Required work — What is the count of lines in the records that include "mlPoints"? Reply with that number alone.

###

-- ==== Sys2Proof/Machine/Crypto.lean ====
section
/-!
DEFINITION. Machine/Crypto: the standards that R391 names: SHA-384 (FIPS 180-4), Ed25519 verification (RFC 8032) and ML-DSA-65
verification (FIPS 204) with SHAKE (FIPS 202). PRESUMED (log entry 69): the spec names them and does not write them out.
-/

namespace Sys2Proof.Machine

/-- Bytes in chunks of n; fuel counts chunks. -/
def chunks (n : Nat) : Nat → List Byte → List (List Byte)
  | 0, _ => []
  | k + 1, bs => if bs = [] then [] else bs.take n :: chunks n k (bs.drop n)

/-- Fields of w bits of little-endian bytes. -/
def fieldsOf (w n : Nat) (bs : List Byte) : List Nat := let x := ofLeBytes bs; (List.range n).map (fun i => x / 2 ^ (w * i) % 2 ^ w)

/-- The exponents of 256 bits from the highest: one power by squaring, in a monoid. -/
def powBits {α : Type} (op : α → α → α) (one b : α) (e : Nat) : α :=
  (List.range 256).foldl (fun r i => let r := op r r; if e.testBit (255 - i) then op r b else r) one

/-! ## SHA-384 and SHA-512 -/

/-- The largest number of at most `i` more bits whose k-th power does not exceed n. -/
def rootBits (k n : Nat) : Nat → Nat → Nat
  | 0, r => r
  | i + 1, r => rootBits k n i (if (r + 2 ^ i) ^ k ≤ n then r + 2 ^ i else r)

/-- The first 80 primes. -/
def shaPrimes : List Nat := (List.range 410).filter (fun n => decide (2 ≤ n) && (List.range n).all (fun d => decide (d < 2) || decide (n % d ≠ 0)))

/-- 64 bits of the fraction of the cube roots of the primes, and of the square roots. -/
def shaK : List DWord := shaPrimes.map (fun p => BitVec.ofNat 64 (rootBits 3 (p * 2 ^ 192) 72 0))
def shaH (ps : List Nat) : List DWord := ps.map (fun p => BitVec.ofNat 64 (rootBits 2 (p * 2 ^ 128) 72 0))

/-- Rotation right. -/
def rotr (x : DWord) (n : Nat) : DWord := x.rotateRight n

/-- One round on the eight working words. -/
def shaRound (v : List DWord) (kw : DWord) : List DWord :=
  match v with
  | [a, b, c, d, e, f, g, h] =>
    let t1 := h + (rotr e 14 ^^^ rotr e 18 ^^^ rotr e 41) + ((e &&& f) ^^^ (~~~ e &&& g)) + kw
    let t2 := (rotr a 28 ^^^ rotr a 34 ^^^ rotr a 39) + ((a &&& b) ^^^ (a &&& c) ^^^ (b &&& c))
    [t1 + t2, a, b, c, d + t1, e, f, g]
  | _ => v

/-- The message schedule of a block, newest word first. -/
def shaSchedule (blk : List Byte) : List DWord :=
  let w := (List.range 16).map (fun i => BitVec.ofNat 64 (ofLeBytes (((blk.drop (8 * i)).take 8).reverse)))
  (List.range 64).foldl (fun (r : List DWord) _ =>
    let a := r.getD 14 0
    let b := r.getD 1 0
    ((rotr b 19 ^^^ rotr b 61 ^^^ (b >>> 6)) + r.getD 6 0 + (rotr a 1 ^^^ rotr a 8 ^^^ (a >>> 7)) + r.getD 15 0) :: r) w.reverse

/-- The hash of a message from initial words. -/
def sha2 (h : List DWord) (m : List Byte) : List Byte :=
  let pad := m ++ [0x80] ++ List.replicate ((239 - m.length % 128) % 128) 0 ++ (leBytes 16 (8 * m.length)).reverse
  let k := shaK
  ((chunks 128 (pad.length / 128) pad).foldl (fun (h : List DWord) blk =>
    let v := (List.zipWith (· + ·) k (shaSchedule blk).reverse).foldl shaRound h
    List.zipWith (· + ·) h v) h).flatMap (fun w => (leBytes 8 w.toNat).reverse)

/-- SHA-384. -/
def sha384 (m : List Byte) : List Byte := (sha2 (shaH ((shaPrimes.drop 8).take 8)) m).take 48

/-- SHA-512. -/
def sha512 (m : List Byte) : List Byte := sha2 (shaH (shaPrimes.take 8)) m

/-! ## Ed25519 -/

/-- The field's prime, the group's order, the curve's constant. -/
def edP : Nat := 2 ^ 255 - 19
def edL : Nat := 2 ^ 252 + 27742317777372353535851937790883648493
def edMul (a b : Nat) : Nat := a * b % edP
def edPow (b e : Nat) : Nat := powBits edMul 1 b e
def edSub (a b : Nat) : Nat := (a + edP - b) % edP
def edD : Nat := edMul (edP - 121665) (edPow 121666 (edP - 2))

/-- A point in extended coordinates. -/
structure EdPoint where
  x : Nat
  y : Nat
  z : Nat
  t : Nat
  deriving DecidableEq, Repr

/-- The sum of two points. -/
def EdPoint.add (p q : EdPoint) : EdPoint :=
  let a := edMul (edSub p.y p.x) (edSub q.y q.x)
  let b := edMul (p.y + p.x) (q.y + q.x)
  let c := edMul (edMul (2 * p.t) edD) q.t
  let d := edMul (2 * p.z) q.z
  let e := edSub b a
  let f := edSub d c
  let g := (d + c) % edP
  let h := (b + a) % edP
  { x := edMul e f, y := edMul g h, z := edMul f g, t := edMul e h }

/-- A multiple of a point. -/
def EdPoint.mul (k : Nat) (p : EdPoint) : EdPoint := powBits EdPoint.add { x := 0, y := 1, z := 1, t := 0 } p k

/-- The same point. -/
def EdPoint.same (p q : EdPoint) : Bool := decide (edMul p.x q.z = edMul q.x p.z) && decide (edMul p.y q.z = edMul q.y p.z)

/-- The point of an encoding: y and the sign of x (RFC 8032, 5.1.3). -/
def edPoint (y : Nat) (sign : Bool) : Option EdPoint :=
  if edP ≤ y then none
  else
    let x2 := edMul (edSub (edMul y y) 1) (edPow (edMul edD (edMul y y) + 1) (edP - 2))
    let r := edPow x2 ((edP + 3) / 8)
    let x := if edMul r r = x2 then r else edMul r (edPow 2 ((edP - 1) / 4))
    if edMul x x ≠ x2 ∨ (x = 0 ∧ sign) then none
    else
      let x := if decide (x % 2 = 1) = sign then x else edP - x
      some { x := x, y := y, z := 1, t := edMul x y }

/-- Ed25519.verify of a key, a message and a signature: [8][S]B = [8]R + [8][k]A (RFC 8032, 5.1.7). -/
def edVerify (pk m sig : List Byte) : Bool :=
  let point := fun (bs : List Byte) => edPoint (ofLeBytes bs % 2 ^ 255) (decide (ofLeBytes bs / 2 ^ 255 = 1))
  let s := ofLeBytes (sig.drop 32)
  match point pk, point (sig.take 32), edPoint (edMul 4 (edPow 5 (edP - 2))) false with
  | some a, some r, some b =>
    let k := ofLeBytes (sha512 (sig.take 32 ++ pk ++ m)) % edL
    decide (pk.length = 32 ∧ sig.length = 64 ∧ s < edL) && ((b.mul s).mul 8).same ((r.mul 8).add ((a.mul k).mul 8))
  | _, _, _ => false

/-! ## SHAKE -/

/-- Bit t of the round constants' sequence. -/
def keccakBit (t : Nat) : Bool :=
  decide (((List.range (t % 255)).foldl (fun r _ => if 128 ≤ r then Nat.xor (2 * r) 0x171 else 2 * r) 1) % 2 = 1)

/-- The round constants. -/
def keccakRC : List DWord :=
  (List.range 24).map (fun i => (List.range 7).foldl (fun (w : DWord) j => if keccakBit (j + 7 * i) then w ||| BitVec.ofNat 64 (2 ^ (2 ^ j - 1)) else w) 0)

/-- Rotation of lane x + 5y, at that place. -/
def keccakRot : List Nat :=
  let path := (List.range 24).foldl (fun (a : (Nat × Nat) × List (Nat × Nat)) t =>
    ((a.1.2, (2 * a.1.1 + 3 * a.1.2) % 5), (a.1.1 + 5 * a.1.2, (t + 1) * (t + 2) / 2 % 64) :: a.2)) ((1, 0), [])
  (List.range 25).map (fun i => match path.2.find? (fun p => decide (p.1 = i)) with | some p => p.2 | none => 0)

/-- One round of Keccak-f[1600] on 25 lanes. -/
def keccakRound (rot : List Nat) (a : List DWord) (rc : DWord) : List DWord :=
  let col := (List.range 5).map (fun x => (List.range 5).foldl (fun (w : DWord) y => w ^^^ a.getD (x + 5 * y) 0) 0)
  let a := (List.range 25).map (fun i => (a.getD i 0) ^^^ (col.getD ((i + 4) % 5) 0) ^^^ ((col.getD ((i + 1) % 5) 0).rotateLeft 1))
  let b := (List.range 25).map (fun i => let j := (i % 5 + 3 * (i / 5)) % 5 + 5 * (i % 5); (a.getD j 0).rotateLeft (rot.getD j 0))
  (List.range 25).map (fun i =>
    let row := i / 5 * 5
    let x := (b.getD i 0) ^^^ (~~~ (b.getD (row + (i + 1) % 5) 0) &&& b.getD (row + (i + 2) % 5) 0)
    if i = 0 then x ^^^ rc else x)

/-- Keccak-f[1600]. -/
def keccakF (a : List DWord) : List DWord := let rot := keccakRot; keccakRC.foldl (keccakRound rot) a

/-- n output blocks of a rate. -/
def squeeze (rate : Nat) : Nat → List DWord → List Byte
  | 0, _ => []
  | n + 1, a => (a.flatMap (fun w => leBytes 8 w.toNat)).take rate ++ squeeze rate n (keccakF a)

/-- The first n blocks of SHAKE with a rate in bytes: 168 for SHAKE128, 136 for SHAKE256. -/
def shake (rate n : Nat) (m : List Byte) : List Byte :=
  let k := rate - m.length % rate
  let pad := m ++ (if k = 1 then [0x9F] else [0x1F] ++ List.replicate (k - 2) 0 ++ [0x80])
  let a := (chunks rate (pad.length / rate) pad).foldl (fun (a : List DWord) blk =>
    keccakF (mapIx (fun i w => w ^^^ BitVec.ofNat 64 (ofLeBytes ((blk.drop (8 * i)).take 8))) a)) (List.replicate 25 0)
  squeeze rate n a

/-- H of FIPS 204: n bytes of SHAKE256. -/
def shakeH (m : List Byte) (n : Nat) : List Byte := (shake 136 (n / 136 + 1) m).take n

/-! ## ML-DSA-65 -/

/-- Modulus; root of unity of order 512; γ1, γ2, τ, β, ω, k, l of ML-DSA-65. -/
def mlQ : Nat := 8380417
def mlG1 : Nat := 2 ^ 19
def mlG2 : Nat := (mlQ - 1) / 32
def mlMul (a b : Nat) : Nat := a * b % mlQ
def mlPow (b e : Nat) : Nat := powBits mlMul 1 b e

/-- The points of the number-theoretic transform, in its order. -/
def mlPoints : List Nat :=
  (List.range 256).map (fun i => mlPow 1753 (2 * ((List.range 8).foldl (fun r j => 2 * r + i / 2 ^ j % 2) 0) + 1))

/-- NTT: a polynomial at every point. -/
def mlNtt (pts w : List Nat) : List Nat := pts.map (fun x => w.foldr (fun c r => (r * x + c) % mlQ) 0)

/-- Inverse NTT from the inverses of the points. -/
def mlInv (inv w : List Nat) : List Nat :=
  let n := mlPow 256 (mlQ - 2)
  ((List.range 256).foldl (fun (a : List Nat × List Nat) _ => (List.zipWith mlMul a.1 inv, mlMul n (a.1.foldl (· + ·) 0) :: a.2)) (w, [])).2.reverse

/-- The coefficients that rejection sampling takes of a stream, three bytes each (RejNTTPoly). -/
def mlReject : List Byte → List Nat
  | a :: b :: c :: r =>
    let z := a.toNat + 256 * b.toNat + 65536 * (c.toNat % 128)
    if z < mlQ then z :: mlReject r else mlReject r
  | _ => []

/-- Entry (r, s) of the matrix, from SHAKE128; eight blocks give enough but for a chance that FIPS 204 lets be refused. -/
def mlEntry (rho : List Byte) (r s : Nat) : List Nat := (mlReject (shake 168 8 (rho ++ leBytes 1 s ++ leBytes 1 r))).take 256

/-- SampleInBall: one coefficient ±1 put at a place that the stream gives, for each place from 207 on. -/
def mlBall (seed : List Byte) : List Nat :=
  let bs := shake 136 8 seed
  let signs := ofLeBytes (bs.take 8)
  ((List.range 49).foldl (fun (a : List Nat × List Byte) t =>
    let i := 207 + t
    let rest := a.2.dropWhile (fun b => decide (i < b.toNat))
    let j := (rest.headD 0).toNat
    (setAt (setAt a.1 i (a.1.getD j 0)) j (if signs.testBit t then mlQ - 1 else 1), rest.drop 1)) (List.replicate 256 0, bs.drop 8)).1

/-- The hint of a signature: for each of six polynomials the places that are set; none where it is malformed (HintBitUnpack). -/
def mlHint (y : List Byte) : Option (List (List Nat)) :=
  let at_ := fun i => (y.getD i 0).toNat
  let ends := (List.range 7).map (fun i => if i = 0 then 0 else at_ (54 + i))
  let rising := fun (l : List Nat) => (List.range (l.length - 1)).all (fun i => decide (l.getD i 0 < l.getD (i + 1) 0))
  let runs := (List.range 6).map (fun i => (List.range (ends.getD (i + 1) 0 - ends.getD i 0)).map (fun j => at_ (ends.getD i 0 + j)))
  if (List.range 6).all (fun i => decide (ends.getD i 0 ≤ ends.getD (i + 1) 0 ∧ ends.getD (i + 1) 0 ≤ 55)) && runs.all rising &&
     (List.range (55 - ends.getD 6 0)).all (fun i => decide (at_ (ends.getD 6 0 + i) = 0)) then some runs else none

/-- UseHint: the high part of a coefficient, moved by its hint. -/
def mlUse (h : Bool) (r : Nat) : Nat :=
  let r0 := r % (2 * mlG2)
  let r0 : Int := if mlG2 < r0 then (r0 : Int) - 2 * mlG2 else r0
  let top := decide ((r : Int) - r0 = mlQ - 1)
  let r1 := if top then 0 else (((r : Int) - r0) / (2 * mlG2)).toNat
  let r0 := if top then r0 - 1 else r0
  if !h then r1 else if 0 < r0 then (r1 + 1) % 16 else (r1 + 15) % 16

/-- ML-DSA-65.verify of a key, a message and a signature with the empty context (FIPS 204, Algorithms 3 and 8). -/
def mlVerify (pk m sig : List Byte) : Bool :=
  let rho := pk.take 32
  let t1 := (List.range 6).map (fun i => fieldsOf 10 256 ((pk.drop (32 + 320 * i)).take 320))
  let z : List (List Int) := (List.range 5).map (fun i => (fieldsOf 20 256 ((sig.drop (48 + 640 * i)).take 640)).map (fun (v : Nat) => (mlG1 : Int) - (v : Int)))
  match mlHint (sig.drop 3248) with
  | none => false
  | some hint =>
    let mu := shakeH (shakeH pk 64 ++ [0, 0] ++ m) 64
    let pts := mlPoints
    let inv := pts.map (fun x => mlPow x (mlQ - 2))
    let zh := z.map (fun p => mlNtt pts (p.map (fun (v : Int) => (v % (mlQ : Int)).toNat)))
    let ch := mlNtt pts (mlBall (sig.take 48))
    let w1 := (List.range 6).map (fun r =>
      let az := (List.range 5).foldl (fun a s => List.zipWith (fun x y => (x + y) % mlQ) a (List.zipWith mlMul (mlEntry rho r s) (zh.getD s [])))
        (List.replicate 256 0)
      let ct := List.zipWith mlMul ch (mlNtt pts ((t1.getD r []).map (fun v => v * 2 ^ 13)))
      let w := mlInv inv (List.zipWith (fun x y => (x + mlQ - y) % mlQ) az ct)
      mapIx (fun i v => mlUse ((hint.getD r []).contains i) v) w)
    let packed := w1.flatMap (fun p => leBytes 128 (p.foldr (fun v a => 16 * a + v) 0))
    decide (pk.length = 1952 ∧ sig.length = 3309) && z.all (fun p => p.all (fun v => decide (v.natAbs < mlG1 - 196))) &&
      decide (sig.take 48 = shakeH (mu ++ packed) 48)

end Sys2Proof.Machine
end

###

Exercise solution — 2